Further referring to FIG. 2C, a plurality of nanostructures 222 according to the first embodiment of the present invention, are applied to the sensing area 221 by electrostatical attachment. In this embodiment, the nanostructures 222 may be made from ZnO nanorods, TiO₂nanorods or other types of oxide materials which do not harm the proteins, by combination or alone. The nanostructures 222 are utilized for improving a binding ability between the sensing area 221 of the sensing pad 220 and the proteins.
Further referring to FIG. 2A, the transistor 210 and the sensing area 221 of the sensing pad 220 are surrounded by electrically isolating materials (such as photoresist or polymer) 214 to form a sensing sink 223 which is utilized for containing the protein solution and isolating the protein solution from the transistor 210 so as to avoid the damage to the transistor 210 that is resulted from dipping in the solution. By the structure of the sensing sink 223, the sensing area 221 is increased significantly and thus increases the sensitivity of detection. Preferably, the volume of the sensing sink 223 is 72.75 nl (nanoliter).
A method of measuring a variation of a drain current is applied on the biosensor 200 to calculate the concentration of the target protein in the protein solution, the variation of the drain current is resulted from a variation of charge distribution of the channel layer 211 when the protein of the protein solution (i.e. antigens) combines with the protein carried on the sensing area 221 of the sensing pad 220 (i.e. antibodies), so that the concentration of the target protein in the protein solution can be obtained by calculating the variation of said drain current.

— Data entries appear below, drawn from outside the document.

-- ==== Sys2Proof/Tests/Slice0.lean ====
section
/-! SUPPORT. Tests: one step of each command, decoding, well-formedness, the host's transactions, and a witness for the
hypotheses of each statement. Expected results are the spec's own: 95_test_vectors.md (ids in the comments) and the
command map of 30_encoding.md R74. -/

namespace Sys2Proof.Tests

open Sys2Proof.Machine Sys2Proof.Claims

/-! ### Helpers -/

/-- Elements stored from an address up. -/
def put (k : Kernel) (a : Nat) : List Nat → Memory → Memory
  | [], m => m
  | v :: vs, m => put k (a + elemBytes k) vs (writeElem k m a (BitVec.ofNat _ v))

/-- Elements read from an address up. -/
def get (k : Kernel) (m : Memory) (a : Nat) : Nat → List Nat
  | 0 => []
  | n + 1 => (readElem k m a).toNat :: get k m (a + elemBytes k) n

/-- The default machine with this memory, its block running this command, its engine next to move. -/
def running (i : Instr) (m : Memory) : State := ({ State.reset with mem := m }).withLatched (encode i)

/-- The state a step answers with. -/
def next (s : State) : Option State :=
  match step s with
  | .next t => some t
  | _ => none

/-- The elements at `a` after one step. -/
def outAfter (k : Kernel) (a n : Nat) (s : State) : Option (List Nat) := (next s).map fun t => get k t.mem a n

/-- STATUS of block 0. -/
def status (s : State) : Option Nat := s.blocks[0]?.map fun b => (statusWord b).toNat

def mat (out a b r k n ol al bl : Word) : MatOperands :=
  { out, a, b, aRows := r, aCols := k, bCols := n, outLen := ol, aLen := al, bLen := bl }

def vec (out a b r k ol al bl : Word) : VecOperands :=
  { out, a, b, aRows := r, aCols := k, outLen := ol, aLen := al, bLen := bl }

/-! ### One step of each command -/

/-- L2-2a: accumulates. -/
theorem test_dmul32_accumulates :
    outAfter .k32 0x1020 4 (running (.dmul32 (mat 0x1020 0x1000 0x1010 2 2 2 16 16 16))
      (put .k32 0x1020 [1, 1, 1, 1] (put .k32 0x1010 [5, 6, 7, 8] (put .k32 0x1000 [1, 2, 3, 4] [])))) =
      some [20, 23, 44, 51] := by decide +kernel

/-- L2-2b: a rectangular product. -/
theorem test_dmul32_rectangular :
    outAfter .k32 0x1030 2 (running (.dmul32 (mat 0x1030 0x1000 0x1020 2 3 1 8 24 12))
      (put .k32 0x1030 [1, 1] (put .k32 0x1020 [1, 0, 2] (put .k32 0x1000 [1, 2, 3, 4, 5, 6] [])))) =
      some [8, 17] := by decide +kernel

/-- L2-2e: products of `2^64` vanish. -/
theorem test_dmul64_wraps :
    outAfter .k64 0x1020 1 (running (.dmul64 (mat 0x1020 0x1000 0x1010 1 2 1 8 16 16))
      (put .k64 0x1020 [9] (put .k64 0x1010 [2 ^ 32, 2 ^ 32] (put .k64 0x1000 [2 ^ 32, 2 ^ 32] [])))) =
      some [9] := by decide +kernel

/-- L2-3a: overwrites and wraps. -/
theorem test_vmul32_overwrites :
    outAfter .k32 0x2010 1 (running (.vmul32 (vec 0x2010 0x2000 0x2008 1 2 4 8 8))
      (put .k32 0x2010 [0xDEADBEEF] (put .k32 0x2008 [1, 1] (put .k32 0x2000 [0xFFFFFFFF, 2] [])))) =
      some [1] := by decide +kernel

/-- L2-3c: with no terms, zeros are written. -/
theorem test_vmul32_no_terms :
    outAfter .k32 0x2010 2 (running (.vmul32 (vec 0x2010 0x2000 0x2008 2 0 8 0 0)) (put .k32 0x2010 [5, 6] [])) =
      some [0, 0] := by decide +kernel

/-- L2-3d. -/
theorem test_vmul64_wraps :
    outAfter .k64 0x2010 1 (running (.vmul64 (vec 0x2010 0x2000 0x2008 1 1 8 8 8))
      (put .k64 0x2010 [123] (put .k64 0x2008 [2 ^ 64 - 1] (put .k64 0x2000 [2 ^ 64 - 1] [])))) =
      some [1] := by decide +kernel

/-- L2-4b. -/
theorem test_emul32_wraps :
    outAfter .k32 0x3028 1 (running (.emul32 (mat 0x3028 0x3001 0x3018 1 1 1 4 4 4))
      (put .k32 0x3018 [3] (storeBytes [] 0x3001 [0xFF, 0xFF, 0xFF, 0xFF]))) = some [0xFFFFFFFD] := by decide +kernel

/-- L2-4d and L3-3: a seed at an odd address, little-endian, not sign-extended. -/
theorem test_emul64_unaligned_seed :
    outAfter .k64 0x3028 1 (running (.emul64 (mat 0x3028 0x3001 0x3018 1 2 1 8 16 16))
      (put .k64 0x3028 [10] (put .k64 0x3018 [2, 3] (storeBytes [] 0x3001
        ([0x01, 0, 0, 0, 0, 0, 0, 0x80] ++ List.replicate 8 0xFF))))) = some [9] := by decide +kernel

/-- L2-5c: slots 5, 7 and 2 of `0x00201C05`. -/
theorem test_umul32_accumulates :
    outAfter .k32 0x4060 8 (running (.umul32 (vec 0x4060 0x4000 0x4040 8 1 32 32 12))
      (put .k32 0x4060 (List.replicate 8 1000) (put .k32 0x4040 [1, 10, 100]
        (put .k32 0x4000 (List.replicate 8 0x00201C05) [])))) = some (List.replicate 8 1275) := by decide +kernel

/-- L3-5: the 9 at offset 40 has no effect. -/
theorem test_umul64_two_slots :
    outAfter .k64 0x6080 8 (running (.umul64 (vec 0x6080 0x6000 0x6040 8 1 64 64 16))
      (put .k64 0x6080 (List.replicate 8 1) (put .k64 0x6040 [10, 2 ^ 64 - 1]
        (put .k64 0x6000 ((List.range 8).map (0x0000090000400003 + ·)) [])))) =
      some [27, 37, 47, 57, 67, 77, 87, 97] := by decide +kernel

/-- L3-4: 8 rows of 2 words, wrapping, ignored bits. -/
theorem test_umul32_rows :
    outAfter .k32 0x4060 8 (running (.umul32 (vec 0x4060 0x4000 0x4040 8 2 32 64 24))
      (put .k32 0x4060 [0, 100, 200, 300, 400, 500, 600, 700] (put .k32 0x4040 [1, 2, 3, 4, 5, 0xFFFFFFFF]
        (put .k32 0x4000 [0x3FF00400, 0x00700000, 0x3FF00801, 0x00700002, 0x3FF00C02, 0x00700004, 0x3FF01003, 0x00700006,
          0x3FF01404, 0x00700008, 0x3FF01805, 0x0070000A, 0x3FF01C06, 0x0070000C, 0xFFF02007, 0x0070000E] [])))) =
      some [3064, 3175, 3286, 3397, 3508, 3619, 3730, 3841] := by decide +kernel

/-- Completion: STATUS is `0x2`, and LD is invalid (R166). -/
theorem test_completion_status :
    (next (running (.dmul32 (mat 0 0 0 0 0 0 0 0 0)) [])).map (fun t => (status t, t.runningAt 0)) =
      some (some 2, none) := by decide +kernel

/-! ### Decoding: the words of 30_encoding.md R74, bit by bit -/

theorem test_decode_dmul32 : (decodeTableWord 64 0b000).map (fun i => (i.op, i.kernel)) = some (.dense, .k32) := by decide
theorem test_decode_vmul32 : (decodeTableWord 64 0b001).map (fun i => (i.op, i.kernel)) = some (.vector, .k32) := by decide
theorem test_decode_emul32 : (decodeTableWord 64 0b010).map (fun i => (i.op, i.kernel)) = some (.expand, .k32) := by decide
theorem test_decode_umul32 : (decodeTableWord 64 0b011).map (fun i => (i.op, i.kernel)) = some (.unpack, .k32) := by decide
theorem test_decode_dmul64 : (decodeTableWord 64 0b100).map (fun i => (i.op, i.kernel)) = some (.dense, .k64) := by decide
theorem test_decode_vmul64 : (decodeTableWord 64 0b101).map (fun i => (i.op, i.kernel)) = some (.vector, .k64) := by decide
theorem test_decode_emul64 : (decodeTableWord 64 0b110).map (fun i => (i.op, i.kernel)) = some (.expand, .k64) := by decide
theorem test_decode_umul64 : (decodeTableWord 64 0b111).map (fun i => (i.op, i.kernel)) = some (.unpack, .k64) := by decide
theorem test_decode_reserved : decodeTableWord 64 0b1000 = none ∧ decodeTableWord 64 (2 ^ 63) = none := by decide

/-- The ten words of L3-4's command, in the order of the register offsets. -/
theorem test_decode_words :
    decodeWords [0x3, 0x4060, 0x4000, 0x4040, 8, 2, 0, 32, 64, 24] =
      .ok (.umul32 (vec 0x4060 0x4000 0x4040 8 2 32 64 24)) := by rfl

theorem test_decode_word_count : decodeWords [0x3] = .error .wordCount := by rfl

/-! ### Well-formedness: L2-6's base descriptor passes, and each change is refused -/

/-- L2-6's base descriptor: VMUL32 with A_ROWS 2 and A_COLS 2. -/
def base : VecOperands := vec 0x1000 0x2000 0x3000 2 2 8 16 8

Further referring to FIG. 2D, FIG. 2D illustrates a cross-sectional diagram of the biosensor according to another embodiment of the present invention. The biosensor 200 in this embodiment of the present invention is similar with the biosensor 200 in FIG. 2B. Therefore, the same indicator and name are followed. The difference between FIG. 2D and FIG. 2B is the gate G is disposed on one side of the channel 211 where the conductive area 228 is disposed. The operation processes in FIG. 2D are the same as FIG. 2B, so that the operation processes are not be repeated herein.
Further referring to FIG. 3, a flow chart of a method of detecting a concentration of a target protein in a protein solution is illustrated herein. The method comprising: step a) forming a transistor having a gate, a source and a drain, wherein a channel layer is formed to establish an electrical connection between the source and the drain; step b) forming a sensing pad having a conductive area working as another gate and neighboring to the channel layer of the transistor, and a sensing area extended outward from the conductive pad to be far away from the channel layer of the transistor, wherein the gate and the conductive area of the sensing pad are separated from each other by the channel layer; step c) attaching nanostructures on the sensing area; step d) applying a specific voltage on the gate and the drain of the transistor so that the gate and the drain are relatively positive/negative electric potential to the source of the transistor; step e) applying first proteins on the sensing area with the nanostructures, and measuring a first current value of the drain current; step f) applying the protein solution having the target protein on the sensing area, and measuring a second current value of the drain current; and step g) by a variation between the first current value and the second current value, obtaining the concentration of the target protein in the protein solution.
In this embodiment, the main experimental subjects are EGFR (epidermal growth factor receptor) antibodies and EGFR antigens.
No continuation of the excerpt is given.